Start of MATERIAL FOR THIS EXERCISE

/-- The row of the opcode map with the given high digit (R120). -/
def rowsOf : Nat → List OpRow
  | 0x0 =>
    [ ⟨0x00, "BRK", .imp, 7, .fixed, fun _ _ => .brk⟩,
      ⟨0x01, "ORA", .indx, 6, .fixed, fun b1 _ => .oraIndx b1⟩,
      ⟨0x05, "ORA", .zp, 3, .fixed, fun b1 _ => .oraZp b1⟩,
      ⟨0x06, "ASL", .zp, 5, .fixed, fun b1 _ => .aslZp b1⟩,
      ⟨0x08, "PHP", .imp, 3, .fixed, fun _ _ => .php⟩,
      ⟨0x09, "ORA", .imm, 2, .fixed, fun b1 _ => .oraImm b1⟩,
      ⟨0x0A, "ASL", .acc, 2, .fixed, fun _ _ => .aslAcc⟩,
      ⟨0x0D, "ORA", .abs, 4, .fixed, fun b1 b2 => .oraAbs (wordOf b2 b1)⟩,
      ⟨0x0E, "ASL", .abs, 6, .fixed, fun b1 b2 => .aslAbs (wordOf b2 b1)⟩ ]
  | 0x1 =>
    [ ⟨0x10, "BPL", .rel, 2, .branch .pl, fun b1 _ => .bpl b1⟩,
      ⟨0x11, "ORA", .indy, 5, .pageCross, fun b1 _ => .oraIndy b1⟩,
      ⟨0x15, "ORA", .zpx, 4, .fixed, fun b1 _ => .oraZpx b1⟩,
      ⟨0x16, "ASL", .zpx, 6, .fixed, fun b1 _ => .aslZpx b1⟩,
      ⟨0x18, "CLC", .imp, 2, .fixed, fun _ _ => .clc⟩,
      ⟨0x19, "ORA", .absy, 4, .pageCross, fun b1 b2 => .oraAbsy (wordOf b2 b1)⟩,
      ⟨0x1D, "ORA", .absx, 4, .pageCross, fun b1 b2 => .oraAbsx (wordOf b2 b1)⟩,
      ⟨0x1E, "ASL", .absx, 7, .fixed, fun b1 b2 => .aslAbsx (wordOf b2 b1)⟩ ]
  | 0x2 =>
    [ ⟨0x20, "JSR", .abs, 6, .fixed, fun b1 b2 => .jsr (wordOf b2 b1)⟩,
      ⟨0x21, "AND", .indx, 6, .fixed, fun b1 _ => .andIndx b1⟩,
      ⟨0x24, "BIT", .zp, 3, .fixed, fun b1 _ => .bitZp b1⟩,
      ⟨0x25, "AND", .zp, 3, .fixed, fun b1 _ => .andZp b1⟩,
      ⟨0x26, "ROL", .zp, 5, .fixed, fun b1 _ => .rolZp b1⟩,
      ⟨0x28, "PLP", .imp, 4, .fixed, fun _ _ => .plp⟩,
      ⟨0x29, "AND", .imm, 2, .fixed, fun b1 _ => .andImm b1⟩,
      ⟨0x2A, "ROL", .acc, 2, .fixed, fun _ _ => .rolAcc⟩,
      ⟨0x2C, "BIT", .abs, 4, .fixed, fun b1 b2 => .bitAbs (wordOf b2 b1)⟩,
      ⟨0x2D, "AND", .abs, 4, .fixed, fun b1 b2 => .andAbs (wordOf b2 b1)⟩,
      ⟨0x2E, "ROL", .abs, 6, .fixed, fun b1 b2 => .rolAbs (wordOf b2 b1)⟩ ]
  | 0x3 =>
    [ ⟨0x30, "BMI", .rel, 2, .branch .mi, fun b1 _ => .bmi b1⟩,
      ⟨0x31, "AND", .indy, 5, .pageCross, fun b1 _ => .andIndy b1⟩,
      ⟨0x35, "AND", .zpx, 4, .fixed, fun b1 _ => .andZpx b1⟩,
      ⟨0x36, "ROL", .zpx, 6, .fixed, fun b1 _ => .rolZpx b1⟩,
      ⟨0x38, "SEC", .imp, 2, .fixed, fun _ _ => .sec⟩,
      ⟨0x39, "AND", .absy, 4, .pageCross, fun b1 b2 => .andAbsy (wordOf b2 b1)⟩,
      ⟨0x3D, "AND", .absx, 4, .pageCross, fun b1 b2 => .andAbsx (wordOf b2 b1)⟩,
      ⟨0x3E, "ROL", .absx, 7, .fixed, fun b1 b2 => .rolAbsx (wordOf b2 b1)⟩ ]
  | 0x4 =>
    [ ⟨0x40, "RTI", .imp, 6, .fixed, fun _ _ => .rti⟩,
      ⟨0x41, "EOR", .indx, 6, .fixed, fun b1 _ => .eorIndx b1⟩,
      ⟨0x45, "EOR", .zp, 3, .fixed, fun b1 _ => .eorZp b1⟩,
      ⟨0x46, "LSR", .zp, 5, .fixed, fun b1 _ => .lsrZp b1⟩,
      ⟨0x48, "PHA", .imp, 3, .fixed, fun _ _ => .pha⟩,
      ⟨0x49, "EOR", .imm, 2, .fixed, fun b1 _ => .eorImm b1⟩,
      ⟨0x4A, "LSR", .acc, 2, .fixed, fun _ _ => .lsrAcc⟩,
      ⟨0x4C, "JMP", .abs, 3, .fixed, fun b1 b2 => .jmpAbs (wordOf b2 b1)⟩,
      ⟨0x4D, "EOR", .abs, 4, .fixed, fun b1 b2 => .eorAbs (wordOf b2 b1)⟩,
      ⟨0x4E, "LSR", .abs, 6, .fixed, fun b1 b2 => .lsrAbs (wordOf b2 b1)⟩ ]
  | 0x5 =>
    [ ⟨0x50, "BVC", .rel, 2, .branch .vc, fun b1 _ => .bvc b1⟩,
      ⟨0x51, "EOR", .indy, 5, .pageCross, fun b1 _ => .eorIndy b1⟩,
      ⟨0x55, "EOR", .zpx, 4, .fixed, fun b1 _ => .eorZpx b1⟩,
      ⟨0x56, "LSR", .zpx, 6, .fixed, fun b1 _ => .lsrZpx b1⟩,
      ⟨0x58, "CLI", .imp, 2, .fixed, fun _ _ => .cli⟩,
      ⟨0x59, "EOR", .absy, 4, .pageCross, fun b1 b2 => .eorAbsy (wordOf b2 b1)⟩,
      ⟨0x5D, "EOR", .absx, 4, .pageCross, fun b1 b2 => .eorAbsx (wordOf b2 b1)⟩,
      ⟨0x5E, "LSR", .absx, 7, .fixed, fun b1 b2 => .lsrAbsx (wordOf b2 b1)⟩ ]
  | 0x6 =>
    [ ⟨0x60, "RTS", .imp, 6, .fixed, fun _ _ => .rts⟩,
      ⟨0x61, "ADC", .indx, 6, .fixed, fun b1 _ => .adcIndx b1⟩,
      ⟨0x65, "ADC", .zp, 3, .fixed, fun b1 _ => .adcZp b1⟩,
      ⟨0x66, "ROR", .zp, 5, .fixed, fun b1 _ => .rorZp b1⟩,
      ⟨0x68, "PLA", .imp, 4, .fixed, fun _ _ => .pla⟩,
      ⟨0x69, "ADC", .imm, 2, .fixed, fun b1 _ => .adcImm b1⟩,
      ⟨0x6A, "ROR", .acc, 2, .fixed, fun _ _ => .rorAcc⟩,
      ⟨0x6C, "JMP", .ind, 5, .fixed, fun b1 b2 => .jmpInd (wordOf b2 b1)⟩,
      ⟨0x6D, "ADC", .abs, 4, .fixed, fun b1 b2 => .adcAbs (wordOf b2 b1)⟩,
      ⟨0x6E, "ROR", .abs, 6, .fixed, fun b1 b2 => .rorAbs (wordOf b2 b1)⟩ ]
  | 0x7 =>
    [ ⟨0x70, "BVS", .rel, 2, .branch .vs, fun b1 _ => .bvs b1⟩,
      ⟨0x71, "ADC", .indy, 5, .pageCross, fun b1 _ => .adcIndy b1⟩,
      ⟨0x75, "ADC", .zpx, 4, .fixed, fun b1 _ => .adcZpx b1⟩,
      ⟨0x76, "ROR", .zpx, 6, .fixed, fun b1 _ => .rorZpx b1⟩,
      ⟨0x78, "SEI", .imp, 2, .fixed, fun _ _ => .sei⟩,
      ⟨0x79, "ADC", .absy, 4, .pageCross, fun b1 b2 => .adcAbsy (wordOf b2 b1)⟩,
      ⟨0x7D, "ADC", .absx, 4, .pageCross, fun b1 b2 => .adcAbsx (wordOf b2 b1)⟩,
      ⟨0x7E, "ROR", .absx, 7, .fixed, fun b1 b2 => .rorAbsx (wordOf b2 b1)⟩ ]
  | 0x8 =>
    [ ⟨0x81, "STA", .indx, 6, .fixed, fun b1 _ => .staIndx b1⟩,
      ⟨0x84, "STY", .zp, 3, .fixed, fun b1 _ => .styZp b1⟩,
      ⟨0x85, "STA", .zp, 3, .fixed, fun b1 _ => .staZp b1⟩,
      ⟨0x86, "STX", .zp, 3, .fixed, fun b1 _ => .stxZp b1⟩,
      ⟨0x88, "DEY", .imp, 2, .fixed, fun _ _ => .dey⟩,
      ⟨0x8A, "TXA", .imp, 2, .fixed, fun _ _ => .txa⟩,
      ⟨0x8C, "STY", .abs, 4, .fixed, fun b1 b2 => .styAbs (wordOf b2 b1)⟩,
      ⟨0x8D, "STA", .abs, 4, .fixed, fun b1 b2 => .staAbs (wordOf b2 b1)⟩,
      ⟨0x8E, "STX", .abs, 4, .fixed, fun b1 b2 => .stxAbs (wordOf b2 b1)⟩ ]
  | 0x9 =>
    [ ⟨0x90, "BCC", .rel, 2, .branch .cc, fun b1 _ => .bcc b1⟩,
      ⟨0x91, "STA", .indy, 6, .fixed, fun b1 _ => .staIndy b1⟩,
      ⟨0x94, "STY", .zpx, 4, .fixed, fun b1 _ => .styZpx b1⟩,
      ⟨0x95, "STA", .zpx, 4, .fixed, fun b1 _ => .staZpx b1⟩,
      ⟨0x96, "STX", .zpy, 4, .fixed, fun b1 _ => .stxZpy b1⟩,
      ⟨0x98, "TYA", .imp, 2, .fixed, fun _ _ => .tya⟩,
      ⟨0x99, "STA", .absy, 5, .fixed, fun b1 b2 => .staAbsy (wordOf b2 b1)⟩,
      ⟨0x9A, "TXS", .imp, 2, .fixed, fun _ _ => .txs⟩,
      ⟨0x9D, "STA", .absx, 5, .fixed, fun b1 b2 => .staAbsx (wordOf b2 b1)⟩ ]
  | 0xA =>
    [ ⟨0xA0, "LDY", .imm, 2, .fixed, fun b1 _ => .ldyImm b1⟩,
      ⟨0xA1, "LDA", .indx, 6, .fixed, fun b1 _ => .ldaIndx b1⟩,
      ⟨0xA2, "LDX", .imm, 2, .fixed, fun b1 _ => .ldxImm b1⟩,
      ⟨0xA4, "LDY", .zp, 3, .fixed, fun b1 _ => .ldyZp b1⟩,
      ⟨0xA5, "LDA", .zp, 3, .fixed, fun b1 _ => .ldaZp b1⟩,
      ⟨0xA6, "LDX", .zp, 3, .fixed, fun b1 _ => .ldxZp b1⟩,
      ⟨0xA8, "TAY", .imp, 2, .fixed, fun _ _ => .tay⟩,
      ⟨0xA9, "LDA", .imm, 2, .fixed, fun b1 _ => .ldaImm b1⟩,
      ⟨0xAA, "TAX", .imp, 2, .fixed, fun _ _ => .tax⟩,
      ⟨0xAC, "LDY", .abs, 4, .fixed, fun b1 b2 => .ldyAbs (wordOf b2 b1)⟩,
      ⟨0xAD, "LDA", .abs, 4, .fixed, fun b1 b2 => .ldaAbs (wordOf b2 b1)⟩,
      ⟨0xAE, "LDX", .abs, 4, .fixed, fun b1 b2 => .ldxAbs (wordOf b2 b1)⟩ ]
  | 0xB =>
    [ ⟨0xB0, "BCS", .rel, 2, .branch .cs, fun b1 _ => .bcs b1⟩,
      ⟨0xB1, "LDA", .indy, 5, .pageCross, fun b1 _ => .ldaIndy b1⟩,
      ⟨0xB4, "LDY", .zpx, 4, .fixed, fun b1 _ => .ldyZpx b1⟩,
      ⟨0xB5, "LDA", .zpx, 4, .fixed, fun b1 _ => .ldaZpx b1⟩,
      ⟨0xB6, "LDX", .zpy, 4, .fixed, fun b1 _ => .ldxZpy b1⟩,
      ⟨0xB8, "CLV", .imp, 2, .fixed, fun _ _ => .clv⟩,
      ⟨0xB9, "LDA", .absy, 4, .pageCross, fun b1 b2 => .ldaAbsy (wordOf b2 b1)⟩,
      ⟨0xBA, "TSX", .imp, 2, .fixed, fun _ _ => .tsx⟩,
      ⟨0xBC, "LDY", .absx, 4, .pageCross, fun b1 b2 => .ldyAbsx (wordOf b2 b1)⟩,
      ⟨0xBD, "LDA", .absx, 4, .pageCross, fun b1 b2 => .ldaAbsx (wordOf b2 b1)⟩,
      ⟨0xBE, "LDX", .absy, 4, .pageCross, fun b1 b2 => .ldxAbsy (wordOf b2 b1)⟩ ]
  | 0xC =>
    [ ⟨0xC0, "CPY", .imm, 2, .fixed, fun b1 _ => .cpyImm b1⟩,
      ⟨0xC1, "CMP", .indx, 6, .fixed, fun b1 _ => .cmpIndx b1⟩,
      ⟨0xC4, "CPY", .zp, 3, .fixed, fun b1 _ => .cpyZp b1⟩,
      ⟨0xC5, "CMP", .zp, 3, .fixed, fun b1 _ => .cmpZp b1⟩,
      ⟨0xC6, "DEC", .zp, 5, .fixed, fun b1 _ => .decZp b1⟩,
      ⟨0xC8, "INY", .imp, 2, .fixed, fun _ _ => .iny⟩,
      ⟨0xC9, "CMP", .imm, 2, .fixed, fun b1 _ => .cmpImm b1⟩,
      ⟨0xCA, "DEX", .imp, 2, .fixed, fun _ _ => .dex⟩,
      ⟨0xCC, "CPY", .abs, 4, .fixed, fun b1 b2 => .cpyAbs (wordOf b2 b1)⟩,
      ⟨0xCD, "CMP", .abs, 4, .fixed, fun b1 b2 => .cmpAbs (wordOf b2 b1)⟩,
      ⟨0xCE, "DEC", .abs, 6, .fixed, fun b1 b2 => .decAbs (wordOf b2 b1)⟩ ]
  | 0xD =>
    [ ⟨0xD0, "BNE", .rel, 2, .branch .ne, fun b1 _ => .bne b1⟩,
      ⟨0xD1, "CMP", .indy, 5, .pageCross, fun b1 _ => .cmpIndy b1⟩,
      ⟨0xD5, "CMP", .zpx, 4, .fixed, fun b1 _ => .cmpZpx b1⟩,
      ⟨0xD6, "DEC", .zpx, 6, .fixed, fun b1 _ => .decZpx b1⟩,
      ⟨0xD8, "CLD", .imp, 2, .fixed, fun _ _ => .cld⟩,
      ⟨0xD9, "CMP", .absy, 4, .pageCross, fun b1 b2 => .cmpAbsy (wordOf b2 b1)⟩,
      ⟨0xDD, "CMP", .absx, 4, .pageCross, fun b1 b2 => .cmpAbsx (wordOf b2 b1)⟩,
      ⟨0xDE, "DEC", .absx, 7, .fixed, fun b1 b2 => .decAbsx (wordOf b2 b1)⟩ ]
  | 0xE =>
    [ ⟨0xE0, "CPX", .imm, 2, .fixed, fun b1 _ => .cpxImm b1⟩,
      ⟨0xE1, "SBC", .indx, 6, .fixed, fun b1 _ => .sbcIndx b1⟩,
      ⟨0xE4, "CPX", .zp, 3, .fixed, fun b1 _ => .cpxZp b1⟩,
      ⟨0xE5, "SBC", .zp, 3, .fixed, fun b1 _ => .sbcZp b1⟩,
      ⟨0xE6, "INC", .zp, 5, .fixed, fun b1 _ => .incZp b1⟩,
      ⟨0xE8, "INX", .imp, 2, .fixed, fun _ _ => .inx⟩,
      ⟨0xE9, "SBC", .imm, 2, .fixed, fun b1 _ => .sbcImm b1⟩,
      ⟨0xEA, "NOP", .imp, 2, .fixed, fun _ _ => .nop⟩,
      ⟨0xEC, "CPX", .abs, 4, .fixed, fun b1 b2 => .cpxAbs (wordOf b2 b1)⟩,
      ⟨0xED, "SBC", .abs, 4, .fixed, fun b1 b2 => .sbcAbs (wordOf b2 b1)⟩,
      ⟨0xEE, "INC", .abs, 6, .fixed, fun b1 b2 => .incAbs (wordOf b2 b1)⟩ ]
  | 0xF =>
    [ ⟨0xF0, "BEQ", .rel, 2, .branch .eq, fun b1 _ => .beq b1⟩,
      ⟨0xF1, "SBC", .indy, 5, .pageCross, fun b1 _ => .sbcIndy b1⟩,
      ⟨0xF5, "SBC", .zpx, 4, .fixed, fun b1 _ => .sbcZpx b1⟩,
      ⟨0xF6, "INC", .zpx, 6, .fixed, fun b1 _ => .incZpx b1⟩,
      ⟨0xF8, "SED", .imp, 2, .fixed, fun _ _ => .sed⟩,
      ⟨0xF9, "SBC", .absy, 4, .pageCross, fun b1 b2 => .sbcAbsy (wordOf b2 b1)⟩,
      ⟨0xFD, "SBC", .absx, 4, .pageCross, fun b1 b2 => .sbcAbsx (wordOf b2 b1)⟩,
      ⟨0xFE, "INC", .absx, 7, .fixed, fun b1 b2 => .incAbsx (wordOf b2 b1)⟩ ]
  | _ => []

End of MATERIAL FOR THIS EXERCISE

*EXERCISE DESCRIPTION*. Copy each line of the data that includes the word "indx".

*ANSWER*.
      ⟨0x01, "ORA", .indx, 6, .fixed, fun b1 _ => .oraIndx b1⟩,
      ⟨0x21, "AND", .indx, 6, .fixed, fun b1 _ => .andIndx b1⟩,
      ⟨0x41, "EOR", .indx, 6, .fixed, fun b1 _ => .eorIndx b1⟩,
      ⟨0x61, "ADC", .indx, 6, .fixed, fun b1 _ => .adcIndx b1⟩,
    [ ⟨0x81, "STA", .indx, 6, .fixed, fun b1 _ => .staIndx b1⟩,
      ⟨0xA1, "LDA", .indx, 6, .fixed, fun b1 _ => .ldaIndx b1⟩,
      ⟨0xC1, "CMP", .indx, 6, .fixed, fun b1 _ => .cmpIndx b1⟩,
      ⟨0xE1, "SBC", .indx, 6, .fixed, fun b1 _ => .sbcIndx b1⟩,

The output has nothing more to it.